O art. 4º, assim, da Lei n. 9.029/95, concretiza essa garantia de indenidade em sentido amplo, tendo em vista que o art. 1º da mesma Lei dispõe ser proibida a adoção de qualquer prática discriminatória e limitativa para efeito de acesso ao emprego ou sua manutenção por motivo de sexo, origem, raça, cor, estado civil, situação familiar ou idade.

Não obstante a legislação infraconstitucional expressamente prever apenas sete motivos proibidos de discriminação, compreende-se, realizando o mesmo raciocínio lógico presente no item sobre o Princípio da não discriminação, que o rol presente na legislação infraconstitucional não é limitativo, pois não se coadunaria com as normas constitucionais que vedam qualquer forma de discriminação (artigos 3º, IV, e 5º, caput, XLI, da CF/88) e os princípios constitucionais.

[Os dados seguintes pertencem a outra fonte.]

-- ==== Sys2Proof/Machine/Heads.lean ====
section
/-! DEFINITION. The counting heads (chapter 04): the phase machine of Table HD-2 and what its outcomes do.
A head's inputs and direction come from the image (R153, R155). -/

namespace Sys2Proof.Machine

open Sys2Proof

/-- Phase codes of Table HD-1. -/
def phaseCode : Phase → Nat
  | .idle => 0
  | .enter => 1
  | .both => 2
  | .leave => 3
  | .pend => 4
  | .resync => 5
  | .fault => 6
  | .disabled => 7

/-- What a head decides at a sample. -/
inductive HAct where
  | commit
  | rock
  | single (sys : Bool)
  | err (cause : Nat)
  | fault
  deriving DecidableEq, Repr

/-- The DET bit a head uses: a proving sample leaves the last valid one (R157). -/
def detUse (s : Sample) (last : Bool) : Bool := if s.proving then last else s.det

/-- Phase ENTER or RESYNC or IDLE after a single system X is seen in IDLE (Table HD-2). -/
def enterOn (x : Head) (sysX partnerProving : Bool) (t : Nat) : Head :=
  { x with phase := if partnerProving then .pend else .enter, e := sysX, v := false, back := false,
           riseE := some t, riseF := none, fallE := none, began := t, nBoth := 0 }

/-- The ENTER rows of Table HD-2: `ed` and `fd` are the DET bits of E and F. -/
def enterRows (x : Head) (ed fd : Bool) (t : Nat) : Head × List HAct :=
  match ed, fd with
  | true, true => ({ x with phase := .both, v := true, riseF := some t, nBoth := 1 }, [])
  | true, false => ({ x with phase := .enter }, [])
  | false, true => ({ x with phase := .resync }, [.err 2])
  | false, false => ({ x with phase := .idle }, [if x.v then .rock else .single x.e])

/-- The PEND rows: `p` is the sample of the proving system and `xd` the DET bit of X. -/
def pendRows (x : Head) (p : Sample) (xd : Bool) (t : Nat) : Head × List HAct :=
  if p.proving then (x, [])
  else if p.prior then enterRows { x with e := !x.e, v := false, riseE := none } p.det xd t
  else if p.det then ({ x with phase := .resync }, [.err 1])
  else if xd then ({ x with phase := .enter, v := false }, [])
  else ({ x with phase := .idle }, [.single x.e])

/-- The transitions of Table HD-2 for a head whose systems carry no FAULT; `a` and `b` are the DET bits in use. -/
def phaseRows (x : Head) (sa sb : Sample) (a b : Bool) (t : Nat) : Head × List HAct :=
  let ed := if x.e then b else a
  let fd := if x.e then a else b
  match x.phase with
  | .idle =>
    match a, b with
    | false, false => (x, [])
    | true, true => ({ x with phase := .resync, e := false }, [.err 1])
    | true, false => (enterOn x false sb.proving t, [])
    | false, true => (enterOn x true sa.proving t, [])
  | .pend => pendRows x (if x.e then sa else sb) ed t
  | .enter => enterRows x ed fd t
  | .both =>
    match ed, fd with
    | true, true => ({ x with nBoth := x.nBoth + 1 }, [])
    | false, true => ({ x with phase := .leave, fallE := some t }, [])
    | true, false => ({ x with phase := .enter, back := true }, [])
    | false, false => ({ x with phase := .resync }, [.err 3])
  | .leave =>
    match ed, fd with
    | false, true => (x, [])
    | false, false => ({ x with phase := .idle }, [if 2 ≤ x.nBoth then .commit else .err 5])
    | true, true => ({ x with phase := .both, back := true, nBoth := 1 }, [])
    | true, false => ({ x with phase := .resync }, [.err 4])
  | .resync => if !a && !b then ({ x with phase := .idle }, []) else (x, [])
  | .fault => ({ x with phase := .resync }, [])
  | .disabled => (x, [])

/-- One sample of a head: the fault row first, then the first sample after load (R168), then Table HD-2. -/
def headRows (x : Head) (sa sb : Sample) (a b : Bool) (t : Nat) : Head × List HAct :=
  if x.phase = .disabled then (x, [])
  else if sa.fault || sb.fault then
    ({ x with phase := .fault, started := true }, if x.phase = .fault then [] else [.fault])
  else if !x.started then ({ x with phase := if a || b then .resync else .idle, started := true }, [])
  else phaseRows x sa sb a b t

/-- Phases in which a head can stand (R172). -/
def standPhase (p : Phase) : Bool := p = .enter || p = .both || p = .leave

/-- The head after a sample with its times and presence (R161, R163, R164, R172, R174), and what it decided. -/
def headNext (x : Head) (sa sb : Sample) (t : Nat) : Head × List HAct :=
  let a := detUse sa x.da
  let b := detUse sb x.db
  let r := headRows x sa sb a b t
  let y := r.1
  let moved := a != x.da || b != x.db
  let idle := y.phase = .idle || y.phase = .disabled
  ({ y with
     da := a, db := b,
     changed := if moved || standPhase y.phase != standPhase x.phase then t else y.changed,
     standing := y.standing && !moved && y.phase != .fault,
     nonIdle := if idle then none else if x.phase = .idle || !x.started then some t else y.nonIdle,
     idleSince := if y.phase = .idle then (if x.phase = .idle && x.started then y.idleSince else some t) else none,
     busy := !idle && (y.busy || y.phase = .fault) }, r.2)

/-! ### What the decisions do -/

/-- Changes a head. -/
def setHead (h : Fin 32) (f : Head → Head) (s : State) : State :=
  { s with hd := { s.hd with head := upd s.hd.head h f } }

/-- Heads raise events and disturb sections: not in SAFE (R168). -/
def headsReport (s : State) : Bool := s.sys.mode != .safe

/-- Commits enter the walker FIFO: not in CONFIGURE or SAFE (R168). -/
def headsCount (s : State) : Bool := s.sys.mode != .safe && s.sys.mode != .configure

/-- Sequence error of a head (R178, Table HD-4), with its phase and entry system before the error. -/
def seqError (h : Fin 32) (cause : Nat) (ph : Phase) (e : Bool) (s : State) : State :=
  let s := setHead h (fun x => { x with seqerr := satInc x.seqerr }) s
  if headsReport s then
    let w := pack [(0, cause), (4, phaseCode ph), (7, b2n e)]
    disturbMask s.hd.head[h.1].mask1 2 (some h) (raiseHeadRec (8 * h.1 + 5) w s)
  else s

/-- Speed of a passage in km/h (R175), when it is valid. -/
def speedOf (x : Head) (dsys t : Nat) : Option Nat :=
  match x.riseE, x.riseF, x.fallE with
  | some re, some rf, some fe =>
    if x.back then none
    else
      let d := (rf - re) + (t - fe)
      if d = 0 then none else some (7200 * dsys / d)
  | _, _, _ => none

/-- Bits [10:0] of a commit's data word (Table HD-5). -/
def commitData (h : Fin 32) (x : Head) (s : State) : Nat × Bool :=
  match speedOf x (fld s.cfg.head[h.1].dsys 8 0) s.now with
  | none => (0, false)
  | some v =>
    let ov := decide (11 * fld s.cfg.head[h.1].vmax 8 0 < 10 * v)
    (min 511 v + 512 + 1024 * b2n ov, ov)

/-- A commit enters the walker FIFO (R167, R191). -/
def fifoPut (e : WEntry) (s : State) : State :=
  let q := s.sc.fifo ++ [e]
  { s with sc := { s.sc with fifo := q, peak := max s.sc.peak q.length } }

/-- A commit (R165, R167, R168, R177, R179, R182): `x` is the head before the sample. With the walker FIFO full the error NOSLOT
takes the commit's place. -/
def headCommit (h : Fin 32) (x : Head) (s : State) : State :=
  let inward := !x.e
  let put := headsCount s && !s.hd.head[h.1].reload
  if put && decide (64 ≤ s.sc.fifo.length) then seqError h 7 x.phase x.e s
  else
    let d := commitData h x s
    let s := setHead h (fun y => { y with
      cin := if inward then y.cin + 1 else y.cin, cout := if inward then y.cout else y.cout + 1,
      speed := BitVec.ofNat 11 d.1 }) s
    let seq : BitVec 5 := (s.hd.head[h.1].cin + s.hd.head[h.1].cout).setWidth 5
    let s := if put then fifoPut { head := h, inward := inward, ts := s.tstamp, at_ := s.now, seq := seq } s else s
    let s := if headsReport s then
        raiseHead (8 * h.1 + (if inward then 0 else 1)) (pack [(0, d.1), (11, seq.toNat)]) s
      else s
    if d.2 then seqError h 6 x.phase x.e s else s

/-- A head enters FAULT (R180). -/
def headFault (h : Fin 32) (s : State) : State :=
  if headsReport s then setItem 6 h.1 (disturbMask s.hd.head[h.1].mask1 3 (some h) s) else s

/-- Data word of a rock or a single-system disturbance (Table HD-5). -/
def durWord (sys : Bool) (d : Nat) : W16 := pack [(0, b2n sys), (4, min 4095 d)]

/-- A single-system disturbance (R171). -/
def headSingle (h : Fin 32) (sys : Bool) (dur : Nat) (s : State) : State :=
  let s := setHead h (fun y => { y with dist := satInc y.dist }) s
  if headsReport s && limitOk 100000 s.hd.head[h.1].distAt s.now then
    raiseHead (8 * h.1 + 4) (durWord sys (dur / 20)) (setHead h (fun y => { y with distAt := some s.now }) s)
  else s

/-- A rock (Table HD-2). -/
def headRock (h : Fin 32) (x : Head) (s : State) : State :=
  let s := setHead h (fun y => { y with rocks := satInc y.rocks }) s
  if headsReport s then raiseHead (8 * h.1 + 2) (durWord x.e ((s.now - x.began) / 10000)) s else s

/-- One decision of a head; `x` is the head before the sample. -/
def headAct (h : Fin 32) (x : Head) (s : State) (a : HAct) : State :=
  let s := if a matches .single _ then s else headActivity h s.now s
  match a with
  | .commit => headCommit h x s
  | .rock => headRock h x s
  | .single sys => headSingle h sys (s.now - x.began) s
  | .err c =>
    let ph : Phase := if x.phase = .pend && c = 2 then .enter else x.phase
    seqError h c ph (if c = 1 || x.phase = .resync then false else s.hd.head[h.1].e) s
  | .fault => headFault h s

/-- Data word of a standing event (Table HD-5). -/
def standWord (x : Head) (raised : Bool) : W16 :=
  pack [(0, phaseCode x.phase), (3, b2n x.e), (4, b2n raised)]

/-- One sample of one head (R156 to R185). -/
def headStep (s : State) (h : Fin 32) : State :=
  if !headOn h s then s
  else
    let x := s.hd.head[h.1]
    let sa := s.wf.input[(inputIx (headInA h s)).1].last
    let sb := s.wf.input[(inputIx (headInB h s)).1].last
    let r := headNext x sa sb s.now
    let s := setHead h (fun _ => r.1) s
    let s := if x.busy && (r.1.da != x.da || r.1.db != x.db) then headActivity h s.now s else s
    let s := if x.standing && !r.1.standing && headsReport s then raiseHead (8 * h.1 + 3) (standWord x false) s else s
    secEvalAll (some h) (r.2.foldl (headAct h x) s)

/-- Bit 6 of SY_DEGSRC ends for each head that has left FAULT (R180). -/
def headsItem (s : State) : State :=
  allHeads.foldl (fun s h => if s.hd.head[h.1].phase = .fault then s else clearUnit 6 h.1 s) s

/-- LANE_SAMPLE (R108, R156): the lanes, then the heads in ascending number (R167); a sample at a tick instant counts towards the
next tick (R160). Under SAFE cause CLOCK nothing is sampled. -/
def execLaneSample (i : LaneInputs) (s : State) : Result :=
  .next (
    let s := reach 20 s.grid.lane s
    let s := noteLatch { s with grid := { s.grid with lane := some s.now } }
    if imageRuns s && !clockSafe s then headsItem (allHeads.foldl headStep (lanesStep i s)) else s)

/-- The presence filter of a head has run out (R161). -/
def busyDue (h : Fin 32) (s : State) : Bool :=
  match s.hd.head[h.1].nonIdle with
  | some t => decide (t + 20 * fld s.cfg.head[h.1].pfilt 6 0 ≤ s.now) && headOn h s && !s.hd.head[h.1].busy
  | none => false

/-- HEAD_BUSY (R161, R203): at a sample, after its transitions, the sections the head bounds go OCCUPIED. -/
def execHeadBusy (h : Fin 32) (s : State) : Result :=
  .next (
    if busyDue h s && atSample s && imageRuns s && !clockSafe s then
      secEvalAll (some h) (headActivity h s.now (setHead h (fun x => { x with busy := true }) s))
    else s)

/-- STANDING_TIMEOUT (R172, Table HD-3): at a sample, when it has not changed DA or DB. -/
def execStandingTimeout (h : Fin 32) (s : State) : Result :=
  .next (
    let x := s.hd.head[h.1]
    if headOn h s && imageRuns s && !clockSafe s && standPhase x.phase && !x.standing && atSample s &&
        decide (x.changed + 10000 * fld s.cfg.head[h.1].tstand 9 0 ≤ s.now) then
      let s := setHead h (fun y => { y with standing := true }) s
      if headsReport s then raiseHead (8 * h.1 + 3) (standWord x true) s else s
    else s)

/-- Word of 0x1F5 (Table ST-10). -/
def structWord (struct unit : Nat) : W16 := pack [(0, struct), (8, unit)]

/-- SECTION_MASK_MISMATCH (R182): the two copies, compared at every system clock, now read as no complements, so the sections of
either are disturbed, the head's commits are applied to nothing, and a reload starts. No sample and no walk makes the change
(Table SC-9, HV). -/
def execSectionMaskMismatch (h : Fin 32) (copy1 copy2 : W32) (s : State) : Result :=
  .next (
    if s.sys.mode = .reset || clockSafe s || copy2 = ~~~copy1 then s
    else
      let s := setHead h (fun x => { x with mask1 := copy1, mask2 := copy2, reload := true }) s
      let s := { s with hd := { s.hd with maskErr := satInc s.hd.maskErr } }
      let s := raiseRec 0x1F5 (structWord 1 h.1) s
      secEvalAll none (disturbMask (copy1 ||| ~~~copy2) 5 none s))

/-- MASK_RELOAD_DONE (R182, R183, R458). -/
def execMaskReloadDone (h : Fin 32) (ok : Bool) (s : State) : Result :=
  .next (
    if !s.hd.head[h.1].reload || s.sys.mode = .reset || clockSafe s then s
    else if ok then
      let s := setHead h (fun x => { x with
        mask1 := s.cfg.head[h.1].mask1, mask2 := s.cfg.head[h.1].mask2, reload := false }) s
      secEvalAll none (recovery 2 h.1 s)
    else enterSafe 3 0x0002 s)

end Sys2Proof.Machine
end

Na linha desse raciocínio, negando a taxatividade dos motivos presentes no art. 1º, da Lei 9.029/1995, Sérgio Torres infere:

[...] a abrangência da norma regulamentadora deve ser compreendida como sendo a mais ampla possível, englobando todas as espécies de motivos discriminatórios hostilizados explícita ou implicitamente pelo legislador constituinte, alcançando não apenas aquelas modalidades previstas expressamente nas letras do texto constitucional, mas igualmente as demais formas odiosas de discriminação, extraídas do seu espírito.409

Formas de discriminação por identidade de gênero são distinções ilegítimas, eis que não baseadas em critérios objetivos, justos e legais. Assim, uma pessoa que sofra discriminação por identidade de gênero, no ambiento laboral, além do dano moral, terá direito à reintegração, com ressarcimento integral de todo o período de afastamento, mediante pagamento das remunerações devidas, ou a percepção, em dobro, da remuneração do período de afastamento.